/-- A pass succeeds on literals that end the input, or on literals and a match after which the decoder succeeds
(45_lz4.md R510). -/
theorem lz4Sequences_succ_eq_ok_iff {inp : List Byte} {cap fuel ip : Nat} {o r : Lz4Output} :
    lz4Sequences inp cap (fuel + 1) ip o = .ok r ↔ ∃ tok ll p, Lz4Literals inp cap ip o.out.length tok ll p ∧
      (p + ll = inp.length ∧ o.addLiterals inp p ll = r ∨ p + ll ≠ inp.length ∧
        ∃ off ml q, Lz4Match inp cap (tok.toNat % 16) (p + ll) (o.addLiterals inp p ll).out.length off ml q ∧
          lz4Sequences inp cap fuel q ((o.addLiterals inp p ll).addMatch off (ml + 4)) = .ok r) := by
  constructor
  · intro h
    unfold lz4Sequences at h
    dsimp only at h
    split at h
    · cases h
    next tok htok =>
    split at h
    · cases h
    next ll p hll =>
    split at h
    · cases h
    next hinside =>
    split at h
    · cases h
    next hroom =>
    refine ⟨tok, ll, p, ⟨htok, hll, by omega, by omega⟩, ?_⟩
    split at h
    · next hend =>
      cases h
      exact .inl ⟨hend, rfl⟩
    next hend =>
    split at h
    · cases h
    next hin =>
    split at h
    · cases h
    next hoff =>
    split at h
    · cases h
    next ml q hml =>
    split at h
    · cases h
    next hfull =>
    obtain ⟨hpos, hback⟩ := not_or.1 hoff
    exact .inr ⟨hend, _, ml, q, ⟨by omega, rfl, Nat.pos_of_ne_zero hpos, Nat.not_lt.1 hback, hml,
      Nat.not_lt.1 hfull⟩, h⟩
  · rintro ⟨tok, ll, p, ⟨htok, hll, hinside, hroom⟩, hend⟩
    unfold lz4Sequences
    simp only [htok, hll, if_neg (Nat.not_lt.2 hinside), if_neg (Nat.not_lt.2 hroom)]
    obtain ⟨hend, rfl⟩ | ⟨hend, off, ml, q, ⟨hin, rfl, hpos, hle, hml, hfull⟩, h⟩ := hend
    · rw [if_pos hend]
      rfl
    · rw [if_neg hend, if_neg (Nat.not_lt.2 hin), if_neg, hml]
      · exact (if_neg (Nat.not_lt.2 hfull)).trans h
      · exact not_or.2 ⟨Nat.ne_of_gt hpos, Nat.not_lt.2 hle⟩

/-- More room does not change what a block decodes to (45_lz4.md R490). -/
theorem lz4Sequences_of_le {inp : List Byte} {cap cap' fuel ip : Nat} {o r : Lz4Output} (hcap : cap ≤ cap')
    (h : lz4Sequences inp cap fuel ip o = .ok r) : lz4Sequences inp cap' fuel ip o = .ok r := by
  induction fuel generalizing ip o with
  | zero => cases h
  | succ fuel ih =>
    obtain ⟨tok, ll, p, hlits, hend⟩ := lz4Sequences_succ_eq_ok_iff.1 h
    refine lz4Sequences_succ_eq_ok_iff.2 ⟨tok, ll, p, { hlits with room := hlits.room.trans hcap }, ?_⟩
    obtain hlast | ⟨hmore, off, ml, q, hmatch, hrest⟩ := hend
    · exact .inl hlast
    · exact .inr ⟨hmore, off, ml, q, { hmatch with room := hmatch.room.trans hcap }, ih hrest⟩

/-! ### Length fields -/

theorem drop_add_length_of_drop_eq {inp bs rest : List Byte} {p : Nat} (h : inp.drop p = bs ++ rest) :
    inp.drop (p + bs.length) = rest := by
  rw [← List.drop_drop, h, List.drop_left]

theorem getElem?_of_drop_eq_cons {inp rest : List Byte} {b : Byte} {p : Nat} (h : inp.drop p = b :: rest) :
    inp[p]? = some b := by
  rw [← List.head?_drop, h, List.head?_cons]

/-- Extension bytes are read back, up to and with the one that is not 255 (45_lz4.md R472). -/
theorem lz4Extension_replicate {inp rest : List Byte} {k u fuel p len : Nat} (hu : u < 255) (hfuel : k < fuel)
    (h : inp.drop p = List.replicate k (byteOf 255) ++ byteOf u :: rest) :
    lz4Extension inp fuel p len = .ok (len + 255 * k + u, p + k + 1) := by
  obtain ⟨fuel, rfl⟩ : ∃ n, fuel = n + 1 := ⟨fuel - 1, by omega⟩
  induction k generalizing p len fuel with
  | zero =>
    simp only [lz4Extension, getElem?_of_drop_eq_cons h, toNat_byteOf (show u < 256 by omega), if_neg hu.ne]
    rfl
  | succ k ih =>
    obtain ⟨fuel, rfl⟩ : ∃ n, fuel = n + 1 := ⟨fuel - 1, by omega⟩
    rw [List.replicate_succ, List.cons_append] at h
    have hnext := ih (len := len + 255) (drop_add_length_of_drop_eq (bs := [byteOf 255]) h) fuel (by omega)
    rw [List.length_singleton] at hnext
    rw [lz4Extension, getElem?_of_drop_eq_cons h]
    simp only [toNat_byteOf (show 255 < 256 by decide), if_pos, hnext]
    congr 2 <;> omega

/-- A length field and its extension bytes are read back (45_lz4.md R472). -/
theorem lz4Length_lz4Extend {inp rest : List Byte} {v p : Nat} (h : inp.drop p = lz4Extend v ++ rest) :
    lz4Length inp (min v 15) p = .ok (v, p + (lz4Extend v).length) := by
  rw [lz4Length, length_lz4Extend]
  rw [lz4Extend] at h
  by_cases hv : v < 15
  · rw [if_neg (by omega), if_pos hv, Nat.min_eq_left hv.le]
    rfl
  · rw [if_neg hv, List.append_assoc] at h
    have hlen := congrArg List.length h
    simp only [List.length_append, List.length_replicate, List.length_drop, List.length_cons] at hlen
    rw [if_pos (by omega), if_neg hv,
      lz4Extension_replicate (Nat.mod_lt _ (by decide)) (by omega) h]
    congr 2; omega

/-! ### Sequences -/

/-- The literal-length field of a token (45_lz4.md R471). -/
theorem highNibble_token {u v : Nat} (hu : u ≤ 15) (hv : v ≤ 15) : (byteOf (16 * u + v)).toNat / 16 = u := by
  rw [toNat_byteOf (by omega)]
  omega

/-- The match-length field of a token (45_lz4.md R471). -/
theorem lowNibble_token {u v : Nat} (hu : u ≤ 15) (hv : v ≤ 15) : (byteOf (16 * u + v)).toNat % 16 = v := by
  rw [toNat_byteOf (by omega)]
  omega

/-- A token and its literals are read back: from `p` on the input goes on with the literals and what follows them. -/
theorem lz4Literals_of_drop {inp lits rest : List Byte} {cap ip n v : Nat} (hv : v ≤ 15)
    (h : inp.drop ip = byteOf (16 * min lits.length 15 + v) :: (lz4Extend lits.length ++ (lits ++ rest)))
    (hroom : n + lits.length ≤ cap) :
    inp.drop (ip + 1 + (lz4Extend lits.length).length) = lits ++ rest ∧
      Lz4Literals inp cap ip n (byteOf (16 * min lits.length 15 + v)) lits.length
        (ip + 1 + (lz4Extend lits.length).length) := by
  have htail := drop_add_length_of_drop_eq (bs := [_]) h
  rw [List.length_singleton] at htail
  have hlen := congrArg List.length h
  simp only [List.length_append, List.length_drop, List.length_cons] at hlen
  refine ⟨drop_add_length_of_drop_eq htail, getElem?_of_drop_eq_cons h, ?_, by omega, hroom⟩
  rw [highNibble_token (Nat.min_le_right ..) hv]
  exact lz4Length_lz4Extend htail

/-- An offset and a match's extension bytes are read back. -/
theorem lz4Match_of_drop {inp rest : List Byte} {cap nibble p n off ml : Nat} (hnibble : nibble = min (ml - 4) 15)
    (hml : 4 ≤ ml) (hpos : 1 ≤ off) (hmax : off ≤ 65535) (hback : off ≤ n) (hroom : n + ml ≤ cap)
    (h : inp.drop p = leBytes 2 off ++ (lz4Extend (ml - 4) ++ rest)) :
    Lz4Match inp cap nibble p n off (ml - 4) (p + 2 + (lz4Extend (ml - 4)).length) := by
  have hextend := drop_add_length_of_drop_eq h
  have hlen := congrArg List.length h
  rw [length_leBytes] at hextend
  simp only [List.length_append, List.length_drop, length_leBytes] at hlen
  refine ⟨by omega, ?_, hpos, hback, hnibble ▸ lz4Length_lz4Extend hextend, by omega⟩
  rw [h, List.take_left' (length_leBytes ..), leValue_leBytes _ _ (by omega)]

theorem addLiterals_of_drop {inp lits rest : List Byte} {p : Nat} (o : Lz4Output) (h : inp.drop p = lits ++ rest) :
    o.addLiterals inp p lits.length = ⟨lits.reverse ++ o.out, o.spans⟩ := by
  rw [Lz4Output.addLiterals, h, List.take_left]

/-- The last sequence ends the block (45_lz4.md R495). -/
theorem lz4Sequences_lz4LastSeq {inp lits : List Byte} {cap fuel ip : Nat} {o : Lz4Output}
    (h : inp.drop ip = lz4LastSeq lits) (hroom : o.out.length + lits.length ≤ cap) :
    lz4Sequences inp cap (fuel + 1) ip o = .ok ⟨lits.reverse ++ o.out, o.spans⟩ := by
  obtain ⟨hdrop, hlits⟩ := lz4Literals_of_drop (rest := []) (Nat.zero_le _) (by simpa [lz4LastSeq] using h) hroom
  refine lz4Sequences_succ_eq_ok_iff.2 ⟨_, _, _, hlits, .inl ⟨?_, addLiterals_of_drop o hdrop⟩⟩
  have hlen := congrArg List.length h
  simp only [lz4LastSeq, List.length_append, List.length_drop, List.length_cons] at hlen
  omega

theorem length_lz4Seq (lits : List Byte) (off ml : Nat) : (lz4Seq lits off ml).length =
    1 + (lz4Extend lits.length).length + lits.length + 2 + (lz4Extend (ml - 4)).length := by
  simp only [lz4Seq, List.length_append, List.length_cons, length_leBytes]
  omega

/-- A sequence with a match adds its literals and the copy, where the decoder succeeds on what follows it
(45_lz4.md R495). -/
theorem lz4Sequences_lz4Seq {inp lits rest : List Byte} {cap fuel ip off ml : Nat} {o r : Lz4Output}
    (h : inp.drop ip = lz4Seq lits off ml ++ rest) (hml : 4 ≤ ml) (hpos : 1 ≤ off) (hmax : off ≤ 65535)
    (hback : off ≤ o.out.length + lits.length) (hroom : o.out.length + lits.length + ml ≤ cap)
    (hrest : lz4Sequences inp cap fuel (ip + (lz4Seq lits off ml).length)
      (Lz4Output.addMatch ⟨lits.reverse ++ o.out, o.spans⟩ off ml) = .ok r) :
    lz4Sequences inp cap (fuel + 1) ip o = .ok r := by
  obtain ⟨hdrop, hlits⟩ := lz4Literals_of_drop (cap := cap) (n := o.out.length)
    (rest := leBytes 2 off ++ (lz4Extend (ml - 4) ++ rest)) (Nat.min_le_right (ml - 4) 15)
    (by simpa [lz4Seq] using h) (by omega)
  have hlength : (o.addLiterals inp (ip + 1 + (lz4Extend lits.length).length) lits.length).out.length =
      o.out.length + lits.length := by
    rw [addLiterals_of_drop o hdrop, List.length_append, List.length_reverse, Nat.add_comm]
  have hmatch := lz4Match_of_drop (cap := cap)
    (lowNibble_token (Nat.min_le_right lits.length 15) (Nat.min_le_right ..)) hml hpos hmax
    (hback.trans_eq hlength.symm) (by rwa [hlength]) (drop_add_length_of_drop_eq hdrop)
  have hinside := hmatch.inside
  rw [length_lz4Seq, ← addLiterals_of_drop o hdrop] at hrest
  simp only [← Nat.add_assoc] at hrest
  refine lz4Sequences_succ_eq_ok_iff.2 ⟨_, _, _, hlits, .inr ⟨by omega, off, ml - 4, _, hmatch, ?_⟩⟩
  rwa [Nat.sub_add_cancel hml]

/-! ### The search loop -/

theorem getElem?_of_lt_matchLen {x : List Byte} {c ip stop k : Nat} (h : k < matchLen x c ip stop) :
    x[c + k]? = x[ip + k]? := by
  dsimp only [matchLen] at h
  split at h
  · simpa only [List.getElem?_drop] using getElem?_of_lt_commonLen h
  · exact absurd h (Nat.not_lt_zero k)

/-- The copy of a match the search finds (45_lz4.md R495, 46_snappy.md R545). -/
theorem copyBack_matchLen {x : List Byte} {c ip stop : Nat} (hc : c < ip) (h : matchLen x c ip stop ≠ 0) :
    copyBack (ip - c) (matchLen x c ip stop) (x.take ip).reverse = (x.take (ip + matchLen x c ip stop)).reverse := by
  obtain ⟨hfour, hin⟩ := matchLen_bounds h
  refine copyBack_of_same (by omega) (by omega) (by omega) fun k hk => ?_
  rw [show ip - (ip - c) = c by omega]
  exact getElem?_of_lt_matchLen hk

theorem snd_lt_of_lookup {table : List (Nat × Nat)} {h c ip : Nat} (htable : ∀ e ∈ table, e.2 < ip)
    (hc : table.lookup h = some c) : c < ip := by
  obtain ⟨before, after, rfl, -⟩ := List.lookup_eq_some_iff.1 hc
  exact htable (h, c) (by simp)

/-- A new entry and the earlier ones lie before a position further on. -/
theorem forall_mem_cons_snd_lt {table : List (Nat × Nat)} {h ip next : Nat} (htable : ∀ e ∈ table, e.2 < ip)
    (hnext : ip < next) : ∀ e ∈ (h, ip) :: table, e.2 < next :=
  List.forall_mem_cons.2 ⟨hnext, fun e he => (htable e he).trans hnext⟩

/-- The bytes put out and the literals after them are a longer part of the input. -/
theorem reverse_literals_append {x : List Byte} {anchor ip : Nat} (h : anchor ≤ ip) :
    ((x.drop anchor).take (ip - anchor)).reverse ++ (x.take anchor).reverse = (x.take ip).reverse := by
  rw [← List.reverse_append, ← List.take_add, Nat.add_sub_cancel' h]

/-- The last sequence of what is left of the input completes the output. -/
theorem lz4Sequences_rest {x inp : List Byte} {cap fuel p anchor : Nat} {o : Lz4Output} (hcap : x.length ≤ cap)
    (ha : anchor ≤ x.length) (hout : o.out = (x.take anchor).reverse) (h : inp.drop p = lz4LastSeq (x.drop anchor)) :
    ∃ r, lz4Sequences inp cap (fuel + 1) p o = .ok r ∧ r.out = x.reverse := by
  refine ⟨_, lz4Sequences_lz4LastSeq h ?_, ?_⟩
  · rw [hout, List.length_reverse, List.length_take, List.length_drop]
    omega
  · rw [hout, ← List.reverse_append, List.take_append_drop]
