-- ==== Sys2Proof/Machine/StackFlagsSystem.lean ====
section
/-! DEFINITION. PUSHx, POPx, CLx, RST, HTL (`44_stack_flags_system.md`). -/

namespace Sys2Proof.Machine

/-- A push of one byte by an instruction of `L` bytes; no flag (R290). -/
def State.pushByte (v : Byte) (L : Nat) (s : State) : State := (s.push8 v).advance L

/-- A push of a 24-bit value by a one-byte instruction; no flag (R290). -/
def State.pushWord (w : Addr) (s : State) : State := (s.push24 w).advance 1

/-- A pop of one byte into A, B or C; no flag (R298). -/
def State.popReg8 (r : Reg8) (s : State) : State := (s.pop8.2.setReg8 r s.pop8.1).advance 1

/-- A pop of three bytes into S or D; no flag (R298). -/
def State.popReg24 (r : Reg24) (s : State) : State := (s.pop24.2.setReg24 r s.pop24.1).advance 1

/-- `POP`: the popped byte is stored at D, which is not changed (R304). -/
def State.popMem (s : State) : State := (s.pop8.2.memWrite s.destAddr s.pop8.1).advance 1

/-- `PUSHA` (`$CD`): push A. "Push A to stack and increment stack pointer". R291 -/
def execPusha (s : State) : Result := .next (s.pushByte (s.reg8 .A) 1)

/-- `PUSHB` (`$CE`): push B. "Push B to stack and increment stack pointer". R292 -/
def execPushb (s : State) : Result := .next (s.pushByte (s.reg8 .B) 1)

/-- `PUSHC` (`$CF`): push C. "Push C to stack and increment stack pointer". R293 -/
def execPushc (s : State) : Result := .next (s.pushByte (s.reg8 .C) 1)

/-- `PUSHS` (`$D0`): push S. "Push S to stack and inc. stack p. by 3". R294 -/
def execPushs (s : State) : Result := .next (s.pushWord (s.reg24 .S))

/-- `PUSHD` (`$D1`): push D. "Push D to stack and inc. stack p. by 3". R295 -/
def execPushd (s : State) : Result := .next (s.pushWord (s.reg24 .D))

/-- `PUSHP` (`$D2`): push P. "Push P to stack and inc. stack pointer by 3". R296 -/
def execPushp (s : State) : Result := .next (s.pushWord (s.nextAddr 1))

/-- `PUSH i8` (`$D3`): push an 8-bit immediate. "Push an immediate value to stack". R297 -/
def execPush (i8 : Byte) (s : State) : Result := .next (s.pushByte i8 2)

/-- `POPA` (`$D4`): pop into A. "Pop A from stack and decrement stack pointer". R299 -/
def execPopa (s : State) : Result := .next (s.popReg8 .A)

/-- `POPB` (`$D5`): pop into B. "Pop B from stack and decrement stack pointer". R300 -/
def execPopb (s : State) : Result := .next (s.popReg8 .B)

/-- `POPC` (`$D6`): pop into C. "Pop C from stack and decrement stack pointer". R301 -/
def execPopc (s : State) : Result := .next (s.popReg8 .C)

/-- `POPS` (`$D7`): pop into S. "Pop S from stack and decrement stack p. by 3". R302 -/
def execPops (s : State) : Result := .next (s.popReg24 .S)

/-- `POPD` (`$D8`): pop into D. "Pop D from stack and decrement stack p. by 3". R303 -/
def execPopd (s : State) : Result := .next (s.popReg24 .D)

/-- `POP` (`$D9`): pop one byte to memory at D. "Pop an 8-bit value from stack and store in memory"; "POP will pop the value to memory address pointed by D. D will not be incremented". R304 -/
def execPop (s : State) : Result := .next (s.popMem)

/-- `CLG` (`$DA`): Clear the Greater Flag. R306 -/
def execClg (s : State) : Result := .next ((s.setFlags { s.F with G := false }).advance 1)

/-- `CLE` (`$DB`): Clear the Equal Flag. R307 -/
def execCle (s : State) : Result := .next ((s.setFlags { s.F with E := false }).advance 1)

/-- `CLC` (`$DC`): Clear the Carry Flag. R308 -/
def execClc (s : State) : Result := .next ((s.setFlags { s.F with C := false }).advance 1)

/-- `CLZ` (`$DD`): Clear the Zero Flag. R309 -/
def execClz (s : State) : Result := .next ((s.setFlags { s.F with Z := false }).advance 1)

/-- `CLF` (`$DE`): Clear all flags. R310 -/
def execClf (s : State) : Result := .next ((s.setFlags Flags.clear).advance 1)

/-- `RST` (`$DF`): soft reset. "Perform a soft reset in the processor. (Set P to $040000)". R311 -/
def execRst (s : State) : Result := .next (s.setP Config.resetVector)

/-- `HTL` (`$E0`): halt. "Halt the processor". R312 -/
def execHtl (s : State) : Result := .next ((s.advance 1).halt)

end Sys2Proof.Machine
end

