-- ==== Sys2Proof/Laws/PerInstr.lean ====
section
/-! SUPPORT. The family EncodedLength: every instruction term encodes to one to four bytes (`30_encoding.md` R70). -/

namespace Sys2Proof.Laws

/-- The encoding of the instruction is one to four bytes long. -/
def EncodedLength.Statement (i : Instr) : Prop := 1 ≤ (encode i).length ∧ (encode i).length ≤ 4
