-- ==== Sys2Proof/Laws/Step.lean ====
section
/-! SUPPORT. Everything a step can do, by run state (`30_encoding.md` R82, `60_exceptions.md` R321, R325), and what the
fetch helpers read. -/

namespace Sys2Proof.Machine

variable (s : State)

@[simp] theorem step_of_running (h : s.run = .running) : step s = exec s.fetch s := by simp [step, h]

@[simp] theorem step_of_halted (h : s.run = .halted) : step s = .next s := by simp [step, h]

@[simp] theorem step_of_faulted (op : Byte) (addr : Addr) (h : s.run = .faulted op addr) :
    step s = .fault (.illegalOpcode op addr) := by simp [step, h]

/-- Everything a step that answers a next state did. -/
theorem step_next (t : State) (h : step s = .next t) :
    (s.run = .running ∧ exec s.fetch s = .next t) ∨ (s.run = .halted ∧ t = s) := by
  unfold step at h
  split at h
  · exact .inl ⟨by assumption, h⟩
  · exact .inr ⟨by assumption, (Host.Outcome.next.inj h).symm⟩
  · cases h

/-- The four bytes from an address. -/
theorem State.bytesAt_four (a : Addr) :
    s.bytesAt 4 a = [s.memRead a, s.memRead (a + 1#24), s.memRead (a + 2#24), s.memRead (a + 3#24)] := by
  simp [State.bytesAt, BitVec.add_assoc]

@[simp] theorem State.nextAddr_zero : s.nextAddr 0 = s.P := by simp [State.nextAddr]

/-- Storing bytes changes memory and nothing else. -/
theorem State.storeBytes_frame (vs : List Byte) (a : Addr) :
    (s.storeBytes a vs).A = s.A ∧ (s.storeBytes a vs).B = s.B ∧ (s.storeBytes a vs).C = s.C ∧
    (s.storeBytes a vs).S = s.S ∧ (s.storeBytes a vs).D = s.D ∧ (s.storeBytes a vs).T = s.T ∧
    (s.storeBytes a vs).P = s.P ∧ (s.storeBytes a vs).F = s.F ∧ (s.storeBytes a vs).run = s.run ∧
    (s.storeBytes a vs).stackBase = s.stackBase := by
  induction vs generalizing a s with
  | nil => simp [State.storeBytes]
  | cons v vs ih => simpa [State.storeBytes] using ih (s.memWrite a v) (a + 1#24)

end Sys2Proof.Machine
end

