/-- Settles O43: each form jumps on its condition; the three operand bytes join to the target. -/
theorem absoluteJumps : Obligations.AbsoluteJumps :=
  ⟨absJump_of_jumpsWhen (fun _ => ⟨rfl, rfl, rfl⟩) fun _ => jumpsWhen_of_setP fun _ => rfl,
    absJump_of_jumpsWhen (fun _ => ⟨rfl, rfl, rfl⟩) fun _ => jumpsWhen_of_jumpIf .zero fun _ => rfl,
    absJump_of_jumpsWhen (fun _ => ⟨rfl, rfl, rfl⟩) fun _ => jumpsWhen_of_jumpIf .notZero fun _ => rfl,
    absJump_of_jumpsWhen (fun _ => ⟨rfl, rfl, rfl⟩) fun _ => jumpsWhen_of_jumpIf .carry fun _ => rfl,
    absJump_of_jumpsWhen (fun _ => ⟨rfl, rfl, rfl⟩) fun _ => jumpsWhen_of_jumpIf .notCarry fun _ => rfl,
    absJump_of_jumpsWhen (fun _ => ⟨rfl, rfl, rfl⟩) fun _ => jumpsWhen_of_jumpIf .equal fun _ => rfl,
    absJump_of_jumpsWhen (fun _ => ⟨rfl, rfl, rfl⟩) fun _ => jumpsWhen_of_jumpIf .notEqual fun _ => rfl,
    absJump_of_jumpsWhen (fun _ => ⟨rfl, rfl, rfl⟩) fun _ => jumpsWhen_of_jumpIf .greater fun _ => rfl,
    absJump_of_jumpsWhen (fun _ => ⟨rfl, rfl, rfl⟩) fun _ => jumpsWhen_of_jumpIf .less fun _ => rfl⟩

/-- Settles O44: JSR is a push of the next address, then the jump. -/
theorem callPushesTheReturnAddress : Obligations.CallPushesTheReturnAddress := by
  intro b1 b2 b3
  have hspelled : Spelled (.jsr (join24 b1 b2 b3)) [0xCB#8, b1, b2, b3] [.mem, .T, .P] :=
    ⟨rfl, encodeThree_join24 0xCB#8 b1 b2 b3, rfl⟩
  refine hspelled.form fun s => ?_
  have hpushed : Pushed24 ((s.P.toNat + 4) % 2 ^ 24) s (s.push24 (s.nextAddr 4)) :=
    s.nextAddr_toNat 4 ▸ s.pushed24_push24 (s.nextAddr 4)
  exact ⟨_, rfl, fun hframe => ⟨hpushed, join24_toNat b1 b2 b3, hframe⟩⟩

/-- Settles O45: RET is a pop of three bytes into P. -/
theorem returnPopsTheProgramPointer : Obligations.ReturnPopsTheProgramPointer := by
  refine Spelled.form (parts := [.T, .P]) ⟨rfl, rfl, rfl⟩ fun s => ?_
  have hT : (s.pop24.2.setP s.pop24.1).T.toNat = (s.T.toNat + 4093) % 4096 := by
    rw [State.setP_T, State.pop24_snd, State.setT_T, BitVec.toNat_sub, Nat.add_comm]
    rfl
  exact ⟨_, rfl, fun hframe => ⟨s.pop24_toNat, hT, hframe⟩⟩

/-- Settles O55: what RET pops is what JSR or the three pushes stored, and T is back where it was. -/
theorem callThenReturnComesBack : Obligations.CallThenReturnComesBack := by
  intro s a24 b1 b2 b3
  refine ⟨⟨_, rfl, ?_, execs_changesOnly_mem_P (is := [.jsr a24, .ret]) (by simp [mayWrite]) rfl ?_⟩,
    ⟨_, rfl, ?_, execs_changesOnly_mem_P (is := [.push b1, .push b2, .push b3, .ret]) (by simp [mayWrite]) rfl ?_⟩⟩
  · rw [MovesOn, State.setP_P, State.pop24_setP_push24, State.nextAddr_toNat]
  · simp
  · rw [State.setP_P, State.pushByte_thrice_pop24, join24_toNat, num24]
  · simp [BitVec.add_assoc]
================
TASK TO CARRY OUT:
Among the lines above, find those containing the word "htable" and copy each.

OUTPUT OF THE EXERCISE:
theorem snd_lt_of_lookup {table : List (Nat × Nat)} {h c ip : Nat} (htable : ∀ e ∈ table, e.2 < ip)
  exact htable (h, c) (by simp)
theorem forall_mem_cons_snd_lt {table : List (Nat × Nat)} {h ip next : Nat} (htable : ∀ e ∈ table, e.2 < ip)
  List.forall_mem_cons.2 ⟨hnext, fun e he => (htable e he).trans hnext⟩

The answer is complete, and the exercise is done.